## Exercise directions
Lines from the listing below that contain the string "generalizing" are to be reported.

## Data section

-- ==== Sys2Proof/Laws/Keep/Interrupts.lean ====
section
/-! SUPPORT. What the operations of Machine/Interrupts.lean keep. -/

namespace Sys2Proof.Machine

theorem execRaise_good {og : Origin} {a1 : Agent} {a2 : BitVec 12} {a3 : State} (h3 : Good og (a3)) :
    GoodOut og (@execRaise a1 a2 a3) := by
  unfold execRaise
  exact goodOut_next (State.raise_good ‹_›)

theorem State.window_good {og : Origin} {a1 : State} {a2 : Agent} {a3 : Nat} {a4 : Word} {a5 : State → DWord → State} (h1 : Good og (a1)) (h5 : ∀ b1 b2, Good og (b1) → Good og (a5 b1 b2)) :
    Good og (@State.window a1 a2 a3 a4 a5) := by
  unfold State.window
  extract_lets +onlyGivenNames x1; try clear_value x1
  extract_lets +onlyGivenNames x2; try clear_value x2
  extract_lets +onlyGivenNames x3
  have h4 : Good og (x3) := by subst x3; exact h5 _ _ ‹_›
  try clear_value x3
  refine good_ite ?_ ?_
  · assumption
  · exact State.denied_good ‹_›

theorem execMaskClr_good {og : Origin} {a1 : Agent} {a2 : Fin 128} {a3 : Word} {a4 : State} (h4 : Good og (a4)) :
    GoodOut og (@execMaskClr a1 a2 a3 a4) := by
  unfold execMaskClr
  refine goodOut_next ?_
  refine State.window_good ?_ ?_
  · assumption
  · intro v1 v2 v3
    exact State.setReg_good ‹_›

theorem State.pendBits_good {og : Origin} {a1 : State} {a2 : Nat} {a3 : DWord} {a4 : Nat} {a5 : Nat} (h1 : Good og (a1)) :
    Good og (@State.pendBits a1 a2 a3 a4 a5) := by
  induction a4 generalizing a1 a5 with
  | zero =>
    rw [State.pendBits]
    assumption
  | succ n ih =>
    rw [State.pendBits]
    refine ih ?_
    refine good_ite ?_ ?_
    · exact State.pend_good ‹_›
    · assumption

theorem execPendSet_good {og : Origin} {a1 : Agent} {a2 : Fin 128} {a3 : Word} {a4 : State} (h4 : Good og (a4)) :
    GoodOut og (@execPendSet a1 a2 a3 a4) := by
  unfold execPendSet
  refine goodOut_next ?_
  refine State.window_good ?_ ?_
  · assumption
  · intro v1 v2 v3
    exact State.pendBits_good ‹_›

theorem State.unpend_good {og : Origin} {a1 : State} {a2 : Nat} (h1 : Good og (a1)) :
    Good og (@State.unpend a1 a2) := by
  unfold State.unpend
  exact State.setReg_good ‹_›

theorem State.setPba_good {og : Origin} {a1 : State} {a2 : Nat} {a3 : Bool} (h1 : Good og (a1)) :
    Good og (@State.setPba a1 a2 a3) := by
  unfold State.setPba
  extract_lets +onlyGivenNames x1; try clear_value x1
  exact State.setReg_good ‹_›

theorem State.sendMsix_good {og : Origin} {a1 : State} {a2 : Nat} (h1 : Good og (a1)) :
    Good og (@State.sendMsix a1 a2) := by
  unfold State.sendMsix
  exact State.count_good (State.count_good (State.emit_good ‹_›))

theorem State.showHeld_good {og : Origin} {a1 : State} (h1 : Good og (a1)) :
    Good og (@State.showHeld a1) := by
  unfold State.showHeld
  exact State.wr_good ‹_›

theorem State.dropHeld_good {og : Origin} {a1 : State} {a2 : Nat → Bool} (h1 : Good og (a1)) :
    Good og (@State.dropHeld a1 a2) := by
  unfold State.dropHeld
  extract_lets +onlyGivenNames x1; try clear_value x1
  extract_lets +onlyGivenNames x2; try clear_value x2
  extract_lets +onlyGivenNames x3; try clear_value x3
  extract_lets +onlyGivenNames x4
  have h5 : Good og (x4) := by subst x4; exact good_mk ‹_› rfl rfl rfl rfl rfl rfl rfl
  try clear_value x4
  refine State.showHeld_good ?_
  refine good_foldl ?_ (fun s6 y7 h8 => ?_)
  · assumption
  · refine good_ite ?_ ?_
    · assumption
    · exact State.setPba_good ‹_›

theorem execMaskSet_good {og : Origin} {a1 : Agent} {a2 : Fin 128} {a3 : Word} {a4 : State} (h4 : Good og (a4)) :
    GoodOut og (@execMaskSet a1 a2 a3 a4) := by
  unfold execMaskSet
  refine goodOut_next ?_
  refine State.window_good ?_ ?_
  · assumption
  · intro v1 v2 v3
    exact State.dropHeld_good (State.setReg_good ‹_›)

theorem execPendClr_good {og : Origin} {a1 : Agent} {a2 : Fin 128} {a3 : Word} {a4 : State} (h4 : Good og (a4)) :
    GoodOut og (@execPendClr a1 a2 a3 a4) := by
  unfold execPendClr
  refine goodOut_next ?_
  refine State.window_good ?_ ?_
  · assumption
  · intro v1 v2 v3
    exact State.dropHeld_good (State.setReg_good ‹_›)

theorem State.setCoreQ_good {og : Origin} {a1 : State} {a2 : Nat} {a3 : List Nat} (h1 : Good og (a1)) :
    Good og (@State.setCoreQ a1 a2 a3) := by
  unfold State.setCoreQ
  exact State.wr_good (good_mk ‹_› rfl rfl rfl rfl rfl rfl rfl)

theorem State.deliverOne_good {og : Origin} {a1 : State} {a2 : MsixCtl} {a3 : Budget} {a4 : Nat} (h1 : Good og (a1)) :
    Good og (@State.deliverOne a1 a2 a3 a4).1 := by
  unfold State.deliverOne
  split
  · rename_i w1 w2
    extract_lets +onlyGivenNames x3; try clear_value x3
    refine good_ite_fst ?_ ?_
    · refine good_ite_fst ?_ ?_
      · exact good_pair ‹_›
      · exact good_pair (State.showHeld_good (State.setPba_good (good_mk ‹_› rfl rfl rfl rfl rfl rfl rfl)))
    · refine good_ite_fst ?_ ?_
      · exact good_pair ‹_›
      · refine good_ite_fst ?_ ?_
        · exact good_pair (State.count_good (State.unpend_good ‹_›))
        · refine good_ite_fst ?_ ?_
          · exact good_pair (State.count_good (State.sendMsix_good (State.unpend_good ‹_›)))
          · exact good_pair ‹_›
  · rename_i w4 w5
    refine good_ite_fst ?_ ?_
    · exact good_pair ‹_›
    · split
      · rename_i w6 w7 w8
        extract_lets +onlyGivenNames x9
        have h10 : Good og (x9) := by subst x9; exact State.setCoreQ_good (State.unpend_good ‹_›)
        try clear_value x9
        exact good_pair (State.count_good (good_mk ‹_› rfl rfl rfl rfl rfl rfl rfl))
      · rename_i w11 w12
        refine good_ite_fst ?_ ?_
        · exact good_pair (State.setEvent_good ‹_›)
        · exact good_pair ‹_›
  · rename_i w13 w14
    refine good_ite_fst ?_ ?_
    · exact good_pair ‹_›
    · refine good_ite_fst ?_ ?_
      · refine good_pair ?_
        refine State.count_good ?_
        extract_lets +onlyGivenNames x15
        subst x15
        exact good_mk (State.unpend_good ‹_›) rfl rfl rfl rfl rfl rfl rfl
      · exact good_pair (State.setEvent_good ‹_›)
  · rename_i w16 w17 w18 w19
    exact good_pair ‹_›

theorem deliverWord_good {og : Origin} {a1 : MsixCtl} {a2 : Nat} {a3 : DWord} {a4 : Nat} {a5 : Nat} {a6 : State × Budget} (h6 : Good og (a6).1) :
    Good og (@deliverWord a1 a2 a3 a4 a5 a6).1 := by
  induction a4 generalizing a5 a6 with
  | zero =>
    rw [deliverWord]
    assumption
  | succ n ih =>
    rw [deliverWord]
    refine ih ?_
    refine good_ite_fst ?_ ?_
    · exact State.deliverOne_good ‹_›
    · assumption

theorem deliverFrom_good {og : Origin} {a1 : MsixCtl} {a2 : State} {a3 : Nat} {a4 : Nat} {a5 : State × Budget} (h2 : Good og (a2)) (h5 : Good og (a5).1) :
    Good og (@deliverFrom a1 a2 a3 a4 a5).1 := by
  induction a3 generalizing a4 a5 with
  | zero =>
    rw [deliverFrom]
    assumption
  | succ n ih =>
    rw [deliverFrom]
    refine ih ?_
    refine good_ite_fst ?_ ?_
    · assumption
    · exact deliverWord_good ‹_›

theorem execInterruptDelivery_good {og : Origin} {a1 : MsixCtl} {a2 : State} (h2 : Good og (a2)) :
    GoodOut og (@execInterruptDelivery a1 a2) := by
  unfold execInterruptDelivery
  refine goodOut_next ?_
  refine deliverFrom_good ?_ ?_
  · assumption
  · exact good_pair ‹_›

theorem execHeldVectorRelease_good {og : Origin} {a1 : MsixCtl} {a2 : Fin 2048} {a3 : State} (h3 : Good og (a3)) :
    GoodOut og (@execHeldVectorRelease a1 a2 a3) := by
  unfold execHeldVectorRelease
  extract_lets +onlyGivenNames x1; try clear_value x1
  split
  · rename_i w2
    exact goodOut_next ‹_›
  · rename_i w3
    extract_lets +onlyGivenNames x4; try clear_value x4
    extract_lets +onlyGivenNames x5
    have h6 : Good og (x5) := by subst x5; exact good_mk ‹_› rfl rfl rfl rfl rfl rfl rfl
    try clear_value x5
    extract_lets +onlyGivenNames x7
    have h8 : Good og (x7) := by
      subst x7
      refine good_foldl ?_ (fun s9 y10 h11 => ?_)
      · assumption
      · exact State.count_good (State.unpend_good ‹_›)
    try clear_value x7
    exact goodOut_next (State.showHeld_good (State.setPba_good (State.sendMsix_good ‹_›)))

theorem execInterruptTaken_good {og : Origin} {a1 : Option (Fin 8)} {a2 : State} (h2 : Good og (a2)) :
    GoodOut og (@execInterruptTaken a1 a2) := by
  unfold execInterruptTaken
  split
  · rename_i w1 w2
    refine goodOut_next ?_
    refine good_ite ?_ ?_
    · assumption
    · exact State.count_good (State.setCoreQ_good ‹_›)
  · rename_i w3
    exact goodOut_next (good_mk ‹_› rfl rfl rfl rfl rfl rfl rfl)

theorem execIcuReady_good {og : Origin} {a1 : State} (h1 : Good og (a1)) :
    GoodOut og (@execIcuReady a1) := by
  unfold execIcuReady
  refine goodOut_next ?_
  refine good_ite ?_ ?_
  · exact State.wr_good ‹_›
  · assumption

end Sys2Proof.Machine
end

## Exercise result
  induction a4 generalizing a1 a5 with
  induction a4 generalizing a5 a6 with
  induction a3 generalizing a4 a5 with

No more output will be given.